WORK INSTRUCTION —
How many lines in the records below hold the string "frameOut"? Please answer with the number and nothing more.

Saved entries —
-- ==== Sys2Proof/Syntax.lean ====
section
/-! DEFINITION. The instructions: one constructor for each row of spec/opcode_table.json, and the small closed types they use. -/

namespace Sys2Proof

/-- R8: the eight families of the closed enumeration CommandCode; their nibbles are CODESET. -/
inductive CodeFamily
  | interfaceStatus | programming | accessoryReport | accessoryControl | status | allLocos | loco | interface
  deriving DecidableEq, Repr

/-- R22, R72: the classification of a frame by its preamble. -/
inductive FrameKind
  | direct
  | broadcast
  deriving DecidableEq, Repr

/-- One constructor per row of spec/opcode_table.json, in the table's order. -/
inductive Instr
  /-- CKS_CLR, R101 -/
  | cksClr
  /-- CKS_ADD b, R102 -/
  | cksAdd (b : Byte)
  /-- CKS_VERIFY e, R103 -/
  | cksVerify (e : Byte)
  /-- TX_START c, R121: the whole-byte code is the family's nibble over a zero nibble. -/
  | txStart (c : CodeFamily)
  /-- TX_PARAM b, R122 -/
  | txParam (b : Byte)
  /-- TX_SEND, R123 -/
  | txSend
  /-- RX_RELEASE, R147 -/
  | rxRelease
  /-- UNPACK ctx, R170 -/
  | unpack (ctx : Bool)
  /-- BCD b, R184 -/
  | bcd (b : Byte)
  /-- RST, R210 -/
  | rst
  /-- RX_BYTE, R140: `b` is the byte the receive port offers. -/
  | rxByte (b : Byte)
  /-- RegRead a, R55 -/
  | regRead (a : Byte)
  /-- A held interface-status frame unpacked with ctx = 1, R173. -/
  | ifstatusReply (payload : List Byte)
  /-- A held interface-status frame of one byte unpacked with ctx = 0, R174. -/
  | ifstatusStatus (status : Byte)
  /-- A held direct status frame [0x10, cvb, value], R176, R177. -/
  | progResult10 (cvb value : Byte)
  /-- A held direct status frame [0x14, cvb, value]. -/
  | progResult14 (cvb value : Byte)
  /-- A held direct status frame [0x15, cvb, value]. -/
  | progResult15 (cvb value : Byte)
  /-- A held direct status frame [0x16, cvb, value]. -/
  | progResult16 (cvb value : Byte)
  /-- A held direct status frame [0x17, cvb, value]. -/
  | progResult17 (cvb value : Byte)
  /-- A held broadcast status frame [state], R178. -/
  | trackStatus (state : Byte)
  /-- A held interface frame [0x01] ++ data, R179. -/
  | ifaceReply01 (data : List Byte)
  /-- A held interface frame [0x02] ++ data. -/
  | ifaceReply02 (data : List Byte)
  /-- A held interface frame [0x03] ++ data. -/
  | ifaceReply03 (data : List Byte)
  /-- A held accessory-report frame [address, flags], R180. -/
  | accReport (address flags : Byte)
  /-- An outbound frame, R75, R120, emitted by TX_SEND. -/
  | frameOut (c : CodeFamily) (params : List Byte)
  /-- An inbound frame with a recognized preamble and a right check byte, R70, received by RX_BYTE steps; any code nibble. -/
  | frameIn (kind : FrameKind) (code : Nibble) (payload : List Byte)
  deriving DecidableEq, Repr

/-- Where the bits of an instruction stand on the block's interfaces (20_memory.md R50). -/
inductive Encoding
  /-- a word on the command port, R78 -/
  | command (w : CommandWord)
  /-- the byte the receive port offers, R140 -/
  | receive (b : Byte)
  /-- an address on the read port, R55 -/
  | read (a : Byte)
  /-- a READY frame in RX_KIND, RX_HDR and RX_BUF that UNPACK ctx is to decode, R170 -/
  | held (ctx : Bool) (kind : FrameKind) (hdr : Byte) (payload : List Byte)
  /-- the bytes of a whole inbound frame in stream order, R70 -/
  | inbound (bytes : List Byte)
  /-- the bytes of a whole outbound frame in stream order, R75 -/
  | outbound (bytes : List Byte)
  deriving DecidableEq, Repr

end Sys2Proof
end

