theorem exec_accReport {s : State} (address f : Byte) (hready : s.rx.state = .ready) :
    exec (.accReport address f) s = .next { s with res := accReportResult s address f, opst := .ok } :=
  congrArg _ (unpackHeld_message _ hready)

/-- With code nibble 0x4 UNPACK reads the held payload as an accessory report, in either context. -/
theorem exec_unpack_accessoryReport (ctx : Bool) {s : State} (hcode : hiNibble s.rx.hdr = 0x4) :
    exec (.unpack ctx) s = .next (unpackHeld (accReportCase s.cfg s.rx.payload) s) := by
  show Host.Outcome.next (unpackHeld (dispatch _ _ _ _ _) s) = _
  rw [hcode, dispatch_accessoryReport]

/-- Settles O38: field by field for two bytes; of any other length the case rule has no row. -/
theorem accessoryReportGivesTheFields : Obligations.AccessoryReportGivesTheFields := by
  intro s address f hready
  constructor
  · have hakind : (AccKind.ofBits (f.extractLsb' 5 2)).bits.toNat = f.toNat / 32 % 4 := by
      rw [AccKind.bits_ofBits, BitVec.extractLsb'_toNat, Nat.shiftRight_eq_div_pow]
    exact ⟨_, exec_accReport address f hready, rfl, rfl, rfl, rfl, hakind, rfl, loNibble_toNat f, rfl,
      rxKindFlag_eq_true, rfl⟩
  · intro ctx hcode
    rw [exec_unpack_accessoryReport ctx hcode]
    constructor
    · intro hpayload
      rw [hpayload]
      rfl
    · intro hlength
      rw [accReportCase_of_length_ne_two _ (by rwa [payload_length]), unpackHeld_unknown hready]

/-! ### What writes OPST and the parameters (R7, R238) -/

@[simp] theorem State.withOffers_opst (os : List Offer) (s : State) : (s.withOffers os).opst = s.opst := rfl
@[simp] theorem State.withOffers_cfg (os : List Offer) (s : State) : (s.withOffers os).cfg = s.cfg := rfl

@[simp] theorem sendFrame_cfg (bytes : List Byte) (s : State) : (sendFrame bytes s).cfg = s.cfg := by
  obtain ⟨-, e⟩ | ⟨-, e⟩ := sendFrame_cases bytes s <;> rw [e]

/-- No instruction writes the parameters (R7). -/
theorem exec_cfg {i : Instr} {s t : State} (h : exec i s = .next t) : t.cfg = s.cfg := by
  cases i with
  | txParam b =>
    obtain ⟨-, e⟩ | ⟨-, -, e⟩ | ⟨-, -, e⟩ := execTxParam_cases b s <;> cases e.symm.trans h <;> rfl
  | txSend | frameOut => cases h; exact sendFrame_cfg _ s
  | rxRelease =>
    simp only [exec, execRxRelease] at h
    split at h <;> cases h <;> rfl
  | rxByte b => rw [execRxByte_frame h]
  | frameIn kind code payload => rw [receiveAll_frame h]
  | unpack | ifstatusReply | ifstatusStatus | progResult10 | progResult14 | progResult15 | progResult16 | progResult17
    | trackStatus | ifaceReply01 | ifaceReply02 | ifaceReply03 | accReport => cases h; exact unpackHeld_cfg _ s
  | cksClr | cksAdd | cksVerify | txStart | bcd | rst | regRead => cases h; rfl

theorem perform_cfg {o : Offer} {s t : State} (h : perform o s = .next t) : t.cfg = s.cfg := by
  cases o with
  | command w =>
    simp only [perform] at h
    split at h
    · exact exec_cfg h
    · cases h; rfl
  | receive =>
    simp only [perform] at h
    split at h
    · cases h; rfl
    · exact exec_cfg h
  | read a => exact exec_cfg (i := .regRead a) h
  | arrive b | resetInput => cases h; rfl
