-- ==== Sys2Proof/Syntax.lean ====
section
/-! DEFINITION. The commands: one constructor per row of spec/opcode_table.json, in its order. `dt` is the time base
that has passed since the command before, in ns (log 2). -/

namespace Sys2Proof
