-- ==== Sys2Proof/Machine/Mixer.lean ====
section
/-! DEFINITION. The draw unit's function: the keyed mixer, its counters and the draws made from it (12 R403-R406, R410,
R412; 10 R343). -/

namespace Sys2Proof.Machine

/-- Four 32-bit words: a key, a counter or a state of the mixer (R403). -/
structure Quad where
  a : BitVec 32
  b : BitVec 32
  c : BitVec 32
  d : BitVec 32
  deriving DecidableEq, Repr

/-- Word `i` mod 4. -/
def Quad.word (q : Quad) (i : Nat) : BitVec 32 :=
  match i % 4 with | 0 => q.a | 1 => q.b | 2 => q.c | _ => q.d

/-- The words k0-k3 of a 128-bit key in its request byte order (R403). -/
def keyQuad (key : Nat) : Quad :=
  { a := BitVec.ofNat 32 key, b := BitVec.ofNat 32 (key / 2 ^ 32), c := BitVec.ofNat 32 (key / 2 ^ 64), d := BitVec.ofNat 32 (key / 2 ^ 96) }

/-- RC[r]. -/
def roundConst (r : Nat) : BitVec 32 := BitVec.ofNat 32 (0x5D47A3C1 * (r + 1))

/-- One round. -/
def mixRound (k : Quad) (r : Nat) (x : Quad) : Quad :=
  let x0 := x.a + x.b
  let x3 := (x.d ^^^ x0).rotateLeft 13
  let x2 := x.c + x3
  let x1 := (x.b ^^^ x2).rotateLeft 9
  { a := x1, b := x2 + k.word (r + 2), c := x3, d := x0 + k.word r + roundConst r }

/-- `n` rounds from round `r` on. -/
def mixRounds (k : Quad) (r : Nat) : Nat → Quad → Quad
  | 0, x => x
  | n + 1, x => mixRounds k (r + 1) n (mixRound k r x)

/-- mix (R404). -/
def mix (k c : Quad) : Quad :=
  let x := mixRounds k 0 10 c
  { a := x.a + k.a, b := x.b + k.b, c := x.c + k.c, d := x.d + k.d }

/-- The counter of a domain: position field, index field, view and stream (R405). -/
def counterQuad (d pos index v st : Nat) : Quad :=
  { a := BitVec.ofNat 32 pos, b := BitVec.ofNat 32 (pos / 2 ^ 32), c := BitVec.ofNat 32 index,
    d := BitVec.ofNat 32 (d * 2 ^ 28 + v * 2 ^ 16 + st) }

/-- The mixer of a key over a counter. -/
def drawQuad (key d pos index v st : Nat) : Quad := mix (keyQuad key) (counterQuad d (pos % 2 ^ 64) index v st)

/-- pw(q) (R406). -/
def posWord (key q : Nat) : Nat :=
  let q := q % 2 ^ 64
  ((drawQuad key 0 (q / 4) 0 0 0).word q).toNat

/-- Draw word `k` of view `v` at block position `p` (10 R343). -/
def drawWord (key p v k : Nat) : Nat := posWord key (p + 16 * v + k)

/-- ew(p, v, e) (R406). -/
def elemWord (key p v e : Nat) : Nat := ((drawQuad key 1 p (e / 4) v 0).word e).toNat

/-- nrm over the words of a draw (R406). -/
def nrm (y : Quad) : Int :=
  let h (w : BitVec 32) : Int := (w.toNat % 65536 + w.toNat / 65536 : Nat)
  let d : Int := h y.a + h y.b + h y.c + h y.d - 262140
  rneDiv (d * 80265) 65536

/-- en(p, v, e) (R406). -/
def elemNormal (key p v e : Nat) : Int := nrm (drawQuad key 2 p e v 0)

/-- jit (10 R343, 12 R412). -/
def jit (u j : Nat) : Int := ((u * (2 * j + 1) / 2 ^ 32 : Nat) : Int) - j

/-- An event with threshold P (10 R343, 12 R412). -/
def drawEvent (u p : Nat) : Bool := u / 65536 < p

end Sys2Proof.Machine
end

TASK ANSWER —
2